Defining the epigenomic signatures of myeloid skewing in aging (postdoctoral fellowship for Monica Gutierrez)

Project: Research project

Project Details


Chronic inflammation is a prominent factor driving the increased susceptibility to cardiovascular disease (CVD). Specifically, high levels pro-inflammatory cytokines and myeloid cells are strong predictors of CVD in the elderly. Despite growing evidence that chronic inflammation is a risk factor for CVD, the underlying mechanisms driving age-dependent chronic inflammation (“inflammaging”) have yet to be fully elucidated. Inflammaging is propelled by myeloid skewing, a process in which hematopoiesis is biased toward myeloid cell differentiation.
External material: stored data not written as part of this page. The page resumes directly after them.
-- ==== Sys2Proof/Machine/Base32.lean ====
section
/-! DEFINITION. B32ENC and B32DEC (41_base32.md). -/

namespace Sys2Proof.Machine

/-- The loop of B32ENC (rule R82): emit the symbol of each group until exhaustion. -/
def b32EncLoop : Nat → State → State
  | 0, s => s
  | fuel + 1, s =>
    match nextGroup Config.groupB32 s with
    | (none, s') => s'
    | (some v, s') => b32EncLoop fuel (s'.emitText [b32Symbol v])

/-- The body of B32ENC (rule R82). -/
def b32EncBody (s : State) : OpResult := .returns (b32EncLoop s.groupFuel s)

/-- What a unit of a Base32 text resolves to (rules R86, R88, R89). -/
def b32Value (mode : B32Fold) (c : CodePoint) : Option (BitVec 5) := b32Rev (foldCase mode c)

/-- One unit of B32DEC (rules R85 to R90): ignored, a value to push, or the error. -/
def b32DecUnit (c : CodePoint) (s : State) : OpResult :=
  if c ∈ b32Ignore then .returns s
  else
    match b32Value s.params.b32Fold c with
    | some v => .returns (pushGroup v s)
    | none => .raises s.work.pos s

/-- The body of B32DEC (rule R85); what is left in ACC is discarded (rule R91). -/
def b32DecBody (s : State) : OpResult := forUnits b32DecUnit s.input.text s

/-- B32ENC (rule R82). -/
def execB32Enc (s : State) : Result := transact .enc b32EncBody s

/-- B32DEC (rule R85). -/
def execB32Dec (s : State) : Result := transact .dec b32DecBody s

end Sys2Proof.Machine
end

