-- ==== Sys2Proof/Certificates/Slice0/Obligations.lean ====
section
/-! DEFINITION. The statements for the provers, from the numbered rules of spec/. -/

open Sys2Proof Sys2Proof.Machine

/-! ### Encoding -/

/-- The complete operation map of rule R56: eight words, each one operation, and the eight words with OP[3] = 1 reserved. -/
def Obligations.DecodeOfEveryCommandWord : Prop :=
  decode 0b0000#4 = .command .b32enc ∧ decode 0b0001#4 = .command .b32dec ∧
  decode 0b0010#4 = .command .b85enc ∧ decode 0b0011#4 = .command .b85dec ∧
  decode 0b0100#4 = .command .b58enc ∧ decode 0b0101#4 = .command .b58dec ∧
  decode 0b0110#4 = .command .b122enc ∧ decode 0b0111#4 = .command .b122dec ∧
  ∀ op : BitVec 4, op.getLsbD 3 = true → decode op = .reserved op

/-- Decoding and encoding agree, both ways (rules R53 to R56): no bit of a command word is dropped. -/
def Obligations.DecodeAndEncodeAgree : Prop :=
  ∀ (i : Instr) (op : BitVec 4), decode (encode i) = .command i ∧ (decode op = .command i → op = encode i)

/-! ### Steps -/

/-- A step of a BUSY block without reset runs the operation its OP decodes to (rules R56, R162).
What stands beside it is the model's own (log 2): the host's list loses its head when that is a read, a write of STATUS or a wait, and is unchanged when a START waits or the list is empty. -/
def Obligations.StepRunsTheDecodedInstruction : Prop :=
  ∀ (s : State) (i : Instr), s.phase = .busy → s.host.head? ≠ some .reset → decode s.op = .command i →
    step s = exec i s.passMove ∧ s.SameRegisters s.passMove ∧ s.passMove.draws = s.draws ∧
      (∀ e rest, s.host = e :: rest → (∀ r, e ≠ .start r) → s.passMove.host = rest) ∧
      (∀ r rest, s.host = .start r :: rest → s.passMove.host = .start r :: rest) ∧
      (s.host = [] → s.passMove.host = [])

/-- The effect of an accepted START, whole (rules R35, R39, R55, R161): the command and the lane of the input that its DIR bit selects are latched, the results cleared, the working registers re-initialised, STATE = BUSY.
The model's own choices: that the DIR bit of a reserved command selects a lane too (log 3), and what becomes of `host` (log 2) and `draws` (log 4). -/
def Obligations.StartIsLatchedWhenNotBusy : Prop :=
  ∀ (s : State) (cmd : BitVec 4) (input : Lanes) (rest : List HostEvent),
    s.phase ≠ .busy → s.host = .start { cmd := cmd, input := input } :: rest →
      step s = .next
        { phase := .busy, op := cmd, code := .ok, errIndex := 0
          input := if cmd.getLsbD 0 then { bytes := [], text := input.text } else { bytes := input.bytes, text := [] }
          out := { bytes := [], text := [] }, work := Work.reset
          params := s.params, host := rest, draws := s.draws }

/-- A START is accepted in IDLE and DONE, and held while BUSY (rule R160): then the running transaction completes as without it, the request is still there once, and the next step accepts it. -/
def Obligations.StartIsHeldWhileBusy : Prop :=
  ∀ (s : State) (r : Request) (rest : List HostEvent),
    (s.phase = .idle ∨ s.phase = .done →
      step { s with host := .start r :: rest } = .next ({ s with host := rest }.acceptStart r)) ∧
    (s.phase = .busy →
      ∃ u : State, step { s with host := [] } = .next u ∧ u.phase = .done ∧
        step { s with host := .start r :: rest } = .next { u with host := .start r :: rest } ∧
        step { u with host := .start r :: rest } = .next ({ u with host := rest }.acceptStart r))

/-- Reset in any state gives every register of the block its reset value and so abandons a running transaction (rule R157).
Of the model's own fields `host` and `draws` it says nothing (log 14); the parameters are those of the machine (rule R7). -/
def Obligations.ResetTakesEffectInAnyState : Prop :=
  ∀ s : State, s.host.head? = some .reset →
    ∃ t : State, step s = .next t ∧ t = { State.reset with params := s.params, host := t.host, draws := t.draws }

/-- The reset value of every piece of state (rule R34). -/
def Obligations.ResetValuesOfEveryRegister : Prop :=
  State.reset.phase = .idle ∧ State.reset.op = 0b0000#4 ∧ State.reset.code = .ok ∧ State.reset.errIndex = 0 ∧
  State.reset.input = { bytes := [], text := [] } ∧ State.reset.out = { bytes := [], text := [] } ∧
  State.reset.work.pos = 0 ∧ State.reset.work.curByte = 0 ∧ State.reset.work.curBit = 0 ∧
  State.reset.work.acc = 0 ∧ State.reset.work.accCnt = 0 ∧ State.reset.work.chunk = 0 ∧
  State.reset.work.chunkCnt = 0 ∧ State.reset.work.b85Cnt = 0 ∧ State.reset.work.b85Buf = #v[0, 0, 0, 0, 0] ∧
  State.reset.work.big = 0 ∧ State.reset.work.zcount = 0 ∧ State.reset.work.pend = none ∧
  State.reset.statusWord = 0x00#8

/-- DONE is stable (rule R170): whatever the host does but a START or a reset, reads among it, every register keeps its value. -/
def Obligations.DoneIsStable : Prop :=
  ∀ s : State, s.phase = .done → s.host.head? ≠ some .reset → (∀ r, s.host.head? ≠ some (.start r)) →
    ∃ t : State, step s = .next t ∧ s.SameRegisters t

/-- Every accepted transaction completes (rule R162): a BUSY block without reset is DONE after one step. -/
def Obligations.EveryTransactionCompletes : Prop :=
  ∀ s : State, s.phase = .busy → s.host.head? ≠ some .reset → ∃ t : State, step s = .next t ∧ t.phase = .done

/-- The machine never stops: every step from every state answers a next state (rules R146, R162; log 15). -/
def Obligations.EveryStepAnswersNext : Prop := ∀ s : State, ∃ t : State, step s = .next t
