-- ==== Sys2Proof/Tests/Slice0.lean ====
section
/-! SUPPORT. The model's own tests: the spec's vectors (95_test_vectors.md), the command words of rule R56, the checks of WellFormed, and a witness for the hypotheses of every statement. -/

namespace Sys2Proof.Tests

open Sys2Proof Sys2Proof.Machine

/-- The state right after START of an operation with an input in its lane, under the spec's parameters. -/
def started (i : Instr) (b : List Byte) (t : List CodePoint) : State :=
  { State.scratch defaultParams { bytes := b, text := t } with op := encode i }

/-- The same under other parameters. -/
def startedWith (p : Params) (i : Instr) (b : List Byte) (t : List CodePoint) : State :=
  { State.scratch p { bytes := b, text := t } with op := encode i }

/-- The next state of an outcome, if it is one. -/
def nextOf : Result → Option State
  | .next s => some s
  | _ => none

/-- CODE, ERR_INDEX and OUT of a completed encoder. -/
def encoded (r : Result) : Option (Code × Nat × List CodePoint) := (nextOf r).map fun s => (s.code, s.errIndex, s.out.text)

/-- CODE, ERR_INDEX and OUT of a completed decoder. -/
def decoded (r : Result) : Option (Code × Nat × List Byte) := (nextOf r).map fun s => (s.code, s.errIndex, s.out.bytes)

/-- STATE, CODE and ERR_INDEX. -/
def ending (r : Result) : Option (Phase × Code × Nat) := (nextOf r).map fun s => (s.phase, s.code, s.errIndex)

/-! ### Command words, written out from rules R53 to R56 -/

theorem test_word_b32enc : decode 0b0000#4 = .command .b32enc := by decide
theorem test_word_b32dec : decode 0b0001#4 = .command .b32dec := by decide
theorem test_word_b85enc : decode 0b0010#4 = .command .b85enc := by decide
theorem test_word_b85dec : decode 0b0011#4 = .command .b85dec := by decide
theorem test_word_b58enc : decode 0b0100#4 = .command .b58enc := by decide
theorem test_word_b58dec : decode 0b0101#4 = .command .b58dec := by decide
theorem test_word_b122enc : decode 0b0110#4 = .command .b122enc := by decide
theorem test_word_b122dec : decode 0b0111#4 = .command .b122dec := by decide
theorem test_word_reserved : decode 0b1000#4 = .reserved 0b1000#4 ∧ decode 0b1111#4 = .reserved 0b1111#4 := by decide
theorem test_table_word : decodeTableWord 8 5 = some .b58dec ∧ decodeTableWord 8 9 = none := by decide

/-- The very next step after withFetchWord, from reset, runs the command (rule R113: B58ENC of `[]` is OK with `[]`). -/
theorem test_fetch_runs : encoded (step (State.reset.withFetchWord 8 4)) = some (.ok, 0, []) := by decide

/-! ### WellFormed: each check refuses an ill-formed term -/

theorem test_wf_command : commandWellFormed 0b1000#4 = false ∧ commandWellFormed 0b0111#4 = true := by decide
theorem test_wf_marker : ({ defaultParams with b122Short := 5 } : Params).markerFree = false ∧ defaultParams.markerFree = true := by decide
theorem test_wf_blanks : ({ defaultParams with blankSet := ['1'] } : Params).blanksApart = false ∧ defaultParams.blanksApart = true := by decide
theorem test_wf_params : ({ defaultParams with b122Short := 0 } : Params).wellFormed = false ∧ defaultParams.wellFormed = true := by decide
theorem test_wf_instr : Instr.b122dec.wellFormed = true := by decide

/-! ### Tables -/

/-- Rule R64: `U` and `u` are unmapped, and `O`, `I`, `L` are aliases. -/
theorem test_b32_rev : b32Rev 'U' = none ∧ b32Rev 'Z' = some 31 ∧ b32Rev 'O' = some 0 ∧ b32Rev 'L' = some 1 := by decide

/-- Rule R67's table: 9 is `A`, 22 is `P`, 44 is `m`, 57 is `z`; rule R68: `l` is unmapped. -/
theorem test_b58_alpha : b58Symbol 9 = 'A' ∧ b58Symbol 22 = 'P' ∧ b58Symbol 44 = 'm' ∧ b58Symbol 57 = 'z' ∧ b58Rev 'l' = none := by decide

/-! ### BitCursor: vectors V103 and V106, and the trace of section 2.1 -/

theorem test_groups5 : Closed.groups 5 [0x00, 0xFF] = [0, 3, 31, 16] := by decide
theorem test_groups7 : Closed.groups 7 [0x02] = [1, 0] := by decide
theorem test_pack7 : Closed.pack [32#7, 80#7, 64#7] = [0x41, 0x42] := by decide

/-- The third call of the trace: the cursor is at (1, 2), the value is 30, and it moves to (1, 7). -/
theorem test_next_group_trace :
    (nextGroup 5 { started .b32enc [0xA5, 0x3C] [] with work.curByte := 1, work.curBit := 2 }).1 = some 30 ∧
    (nextGroup 5 { started .b32enc [0xA5, 0x3C] [] with work.curByte := 1, work.curBit := 2 }).2.work.curBit = 7 := by decide

/-- The second push of the trace: 0b11111 and then 28 emits 0xFF and keeps two bits. -/
theorem test_push_group_trace :
    (pushGroup 28#5 { started .b32dec [] [] with work.acc := 0b11111, work.accCnt := 5 }).out.bytes = [0xFF] ∧
    (pushGroup 28#5 { started .b32dec [] [] with work.acc := 0b11111, work.accCnt := 5 }).work.accCnt = 2 := by decide

/-! ### Operations: vectors of 95_test_vectors.md -/

/-- V127. -/
theorem test_b32enc_foobar :
    encoded (exec .b32enc (started .b32enc [0x66, 0x6F, 0x6F, 0x62, 0x61, 0x72] [])) =
      some (.ok, 0, ['C', 'S', 'Q', 'P', 'Y', 'R', 'K', '1', 'E', '8']) := by decide

/-- V149: lower case, `-` and a line feed. -/
theorem test_b32dec_folded :
    decoded (exec .b32dec (started .b32dec [] ['c', 's', '-', 'q', 'p', '\n', 'y'])) = some (.ok, 0, [0x66, 0x6F, 0x6F]) := by decide

/-- V275: the first of two invalid units is reported. -/
theorem test_b32dec_first_error :
    ending (exec .b32dec (started .b32dec [] ['A', '#', 'B', '*'])) = some (.done, .invalidEncoding, 1) := by decide

/-- V175: a zero chunk and a partial chunk. -/
theorem test_b85enc_zero_and_tail :
    encoded (exec .b85enc (started .b85enc [0x00, 0x00, 0x00, 0x00, 0x4D, 0x61, 0x6E] [])) =
      some (.ok, 0, ['z', '9', 'j', 'q', 'o']) := by decide

/-- V191: a group value above 2^32 - 1 wraps. -/
theorem test_b85dec_wraps :
    decoded (exec .b85dec (started .b85dec [] ['u', 'u', 'u', 'u', 'u'])) = some (.ok, 0, [0x08, 0x78, 0x0E, 0xC4]) := by decide

/-- V278: ignored units and completed groups count. -/
theorem test_b85dec_error_index :
    ending (exec .b85dec (started .b85dec [] ['9', 'j', 'q', 'o', '^', ' ', '~'])) = some (.done, .invalidEncoding, 6) := by decide

/-- V206: a leading zero byte. -/
theorem test_b58enc_leading_zero :
    encoded (exec .b58enc (started .b58enc [0x00, 0xFF] [])) = some (.ok, 0, ['1', '5', 'Q']) := by decide

/-- V219. -/
theorem test_b58dec_zzz :
    decoded (exec .b58dec (started .b58dec [] ['z', 'z', 'z'])) = some (.ok, 0, [0x02, 0xFA, 0x27]) := by decide

/-- V229: no trimming. -/
theorem test_b58dec_trailing_blank :
    ending (exec .b58dec (started .b58dec [] ['2', ' '])) = some (.done, .invalidEncoding, 1) := by decide

/-- V239: an escape whose payload is not examined, then the shortened escape. -/
theorem test_b122enc_escapes :
    encoded (exec .b122enc (started .b122enc [0x15, 0x00] [])) = some (.ok, 0, [Char.ofNat 0x1C0, Char.ofNat 0x780]) := by decide

/-- V252. -/
theorem test_b122dec_escape :
    decoded (exec .b122dec (started .b122dec [] [Char.ofNat 0x180])) = some (.ok, 0, [0x14]) := by decide

/-- V279: malformed text is no error. -/
theorem test_b122dec_malformed :
    ending (exec .b122dec (started .b122dec [] [Char.ofNat 0x680])) = some (.done, .ok, 0) := by decide

/-- V274: capacity comes before the operation's own error. -/
theorem test_capacity_first :
    ending (exec .b32dec (startedWith { defaultParams with maxInLen := some 4 } .b32dec [] ['A', 'B', 'C', 'D', 'E', '*'])) =
      some (.done, .capacityExceeded, 0) := by decide

/-- V273: IllegalCommand comes before capacity. -/
theorem test_illegal_first :
    ending (step { startedWith { defaultParams with maxInLen := some 4 } .b32enc [0, 1, 2, 3, 4] [] with op := 9 }) =
      some (.done, .illegalCommand, 0) := by decide

/-- P5: a START presented while BUSY is accepted after the completion. -/
theorem test_held_start :
    (nextOf (step { started .b32enc [0x48, 0x69] [] with host := [.start { cmd := 4, input := { bytes := [0xFF], text := [] } }] })).map
      (fun s => (s.out.text, s.host.length)) = some (['9', '1', 'M', 'G'], 1) := by decide

/-- STATUS at DONE (section 2.6): 0x06 for InvalidEncoding, 0x0E for IllegalCommand, 0x12 for CapacityExceeded. -/
theorem test_status_words :
    (State.reset.terminate .invalidEncoding 2).statusWord = 0x06#8 ∧ (State.reset.terminate .illegalCommand 0).statusWord = 0x0E#8 ∧
    (State.reset.terminate .capacityExceeded 0).statusWord = 0x12#8 ∧ State.reset.complete.statusWord = 0x02#8 := by decide

/-! ### Witnesses: concrete states that meet the hypotheses of the statements -/

/-- StartIsHeldWhileBusy: a block in each STATE. -/
theorem witness_phases :
    State.reset.phase = .idle ∧ (started .b58enc [0xFF] []).phase = .busy ∧ State.reset.complete.phase = .done := by decide

/-- StepRunsTheDecodedInstruction, EveryTransactionCompletes. -/
theorem witness_busy :
    let s := { started .b58enc [0xFF] [] with host := [.read .status] }
    s.phase = .busy ∧ s.host.head? ≠ some .reset ∧ decode s.op = .command .b58enc := by decide

/-- StartIsLatchedWhenNotBusy, for both directions of the command. -/
theorem witness_start :
    let s := { State.reset with host := [.start { cmd := 1, input := { bytes := [], text := ['0'] } }, .wait] }
    let u := { State.reset.complete with host := [.start { cmd := 0, input := { bytes := [1], text := [] } }] }
    (s.phase ≠ .busy ∧ s.host = [.start { cmd := 1, input := { bytes := [], text := ['0'] } }, .wait]) ∧
    (u.phase ≠ .busy ∧ u.host = [.start { cmd := 0, input := { bytes := [1], text := [] } }]) := by decide

/-- ResetTakesEffectInAnyState: reset during BUSY. -/
theorem witness_reset :
    let s := { started .b58enc [0xFF] [] with host := [.reset, .wait] }
    s.phase = .busy ∧ s.host.head? = some .reset := by decide

/-- DoneIsStable, with a read as the host's next move. -/
theorem witness_done :
    let s := { State.reset.complete with host := [.read .out] }
    s.phase = .done ∧ s.host.head? ≠ some .reset ∧ ∀ r, s.host.head? ≠ some (.start r) := by
  refine ⟨rfl, by decide, fun r h => by cases h⟩

/-- OnlyStartResetAndCompletionWriteStateOpAndIn: each of its three cases answers a next state. -/
theorem witness_who_writes :
    (∃ t, step (started .b32enc [0xFF] []) = .next t ∧ (started .b32enc [0xFF] []).phase = .busy) ∧
    (∃ t, step State.reset = .next t ∧ State.reset.phase ≠ .busy ∧ ∀ r, State.reset.host.head? ≠ some (.start r)) ∧
    (∃ t, step { State.reset with host := [.start { cmd := 8, input := Lanes.empty }] } = .next t ∧
      ({ State.reset with host := [.start { cmd := 8, input := Lanes.empty }] } : State).host.head? =
        some (.start { cmd := 8, input := Lanes.empty })) :=
  ⟨⟨_, rfl, rfl⟩, ⟨_, rfl, by decide, fun r h => by cases h⟩, ⟨_, rfl, rfl⟩⟩

/-- TransactionIsStartThenOperation. -/
theorem witness_transaction :
    let s := { State.reset with host := [.start { cmd := 6, input := { bytes := [0x02], text := [] } }] }
    s.phase ≠ .busy ∧ decode 6#4 = .command .b122enc ∧
      s.host = [.start { cmd := 6, input := { bytes := [0x02], text := [] } }] := by decide

/-- ReservedCommandIsIllegal and ErrorsComeInThePriorityOrder: a reserved command with a long input, a long input, and one at the limit. -/
theorem witness_error_order :
    let p : Params := { defaultParams with maxInLen := some 4 }
    let r := { startedWith p .b32enc [0, 1, 2, 3, 4] [] with op := 8 }
    let l := startedWith p .b32enc [0, 1, 2, 3, 4] []
    let n := startedWith p .b32enc [0, 1, 2, 3] []
    (r.phase = .busy ∧ r.host.head? ≠ some .reset ∧ r.op.getLsbD 3 = true) ∧
    (l.phase = .busy ∧ decode l.op = .command .b32enc ∧ Params.exceeds l.params (l.inLen .enc) = true) ∧
    (n.phase = .busy ∧ decode n.op = .command .b32enc ∧ Params.exceeds n.params (n.inLen .enc) = false) := by decide

/-- LongInputExceedsCapacity, one unit over the limit, for both directions. -/
theorem witness_long_input :
    let p : Params := { defaultParams with maxInLen := some 1 }
    p.maxInLen = some 1 ∧ 1 < (startedWith p .b85enc [0, 0] []).inLen Instr.b85enc.dir ∧
      1 < (startedWith p .b85dec [] ['z', 'z']).inLen Instr.b85dec.dir := by decide

/-- LongInputExceedsCapacity, its second part: an unbounded block. -/
theorem witness_unbounded :
    ∃ t, exec .b85dec (started .b85dec [] ['z', 'z']) = .next t ∧ (started .b85dec [] ['z', 'z']).params.maxInLen = none :=
  ⟨_, rfl, rfl⟩

/-- EncodersNeverFail and Base122DecoderNeverRaises: inputs at the limit. -/
theorem witness_within_capacity :
    let p : Params := { defaultParams with maxInLen := some 2 }
    Params.exceeds p (startedWith p .b58enc [1, 2] []).input.bytes.length = false ∧
      Params.exceeds p (startedWith p .b122dec [] [Char.ofNat 0x680, 'A']).input.text.length = false := by decide

/-- HostReadsTheRegistersAtDone: a block at DONE with OK, one in error, and BUSY ones, unbounded and bounded. -/
theorem witness_reads :
    let p : Params := { defaultParams with maxInLen := some 4 }
    State.reset.complete.phase = .done ∧ State.reset.complete.code = .ok ∧ (State.reset.terminate .illegalCommand 0).code ≠ .ok ∧
      (started .b32enc [] []).phase = .busy ∧ (started .b32enc [] []).params.maxInLen = none ∧
      (startedWith p .b32enc [] []).phase = .busy ∧ (startedWith p .b32enc [] []).params.maxInLen = some 4 := by decide

/-- IDX_W = `ceil(log2(MAX_IN_LEN + 1))` (rule R7): no bit for 0, 2 bits for 3, 3 bits for 4. -/
theorem test_idx_width : indexWidth 0 = 0 ∧ indexWidth 3 = 2 ∧ indexWidth 4 = 3 := by decide

/-- Rule R29 at n = 2: 16 bits for B58ENC and `ceil(2 * log2(58))` = 12 for B58DEC; rule R40: `2 + ceil(16 / log2(58))` = 5. -/
theorem test_big_width : bigWidth .enc 2 = 16 ∧ bigWidth .dec 2 = 12 ∧ outBound .b58enc 2 = 5 := by decide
The epigenome largely contributes to this myeloid skewing as work from our lab and others has demonstrated that epigenomic regulation influences HSC differentiation and myeloid cell behavior in aging models. Thus, we hypothesize that age-dependent epigenomic changes in a subset of hematopoietic stem cells result in myeloid skewing that promotes CVD. In Aim1, we will determine whether age-dependent epigenomic changes in hematopoietic progenitors increase CVD severity through myeloid skewing. We will transplant bone marrow (BM) from young and old wild type (WT) mice into a mouse model of diet-induced atherosclerosis (Ldlr-/-). To confirm that epigenomic changes are propagated after BM transplant, we will compare the chromatin profile (by ChIP-seq) of hematopoietic progenitors from the BM of chimeras to that of control young and old mice. Then, we will feed mice a high fat/high cholesterol (HFHC) diet to induce atherosclerosis. The goal is to uncover a signature of myeloid skewing in the progenitor cell population and determine that this phenomenon increases the risk of CVD. In Aim2, we will identify the HSC sub-population from aged mice that demonstrates myeloid skewing. We will compare the chromatin accessibility of individual HSCs from young, middle-aged, and old WT mice. This approach will allow us to assess the heterogeneity of the HSC population across ages. We will implement single-cell trajectory inference to determine which subpopulations of HSCs exhibit the epigenomic markers of myeloid skewing. The goal is to determine that HSCs from old mice are biased toward myeloid differentiation. In all, we will perform a longitudinal study with the objective of uncovering the mechanism by which myeloid skewing arises with age. This will help establish a link between inflammation and CVD in the elderly, and in turn develop diagnostic tools, prevention strategies, and treatment options for the most at-risk population.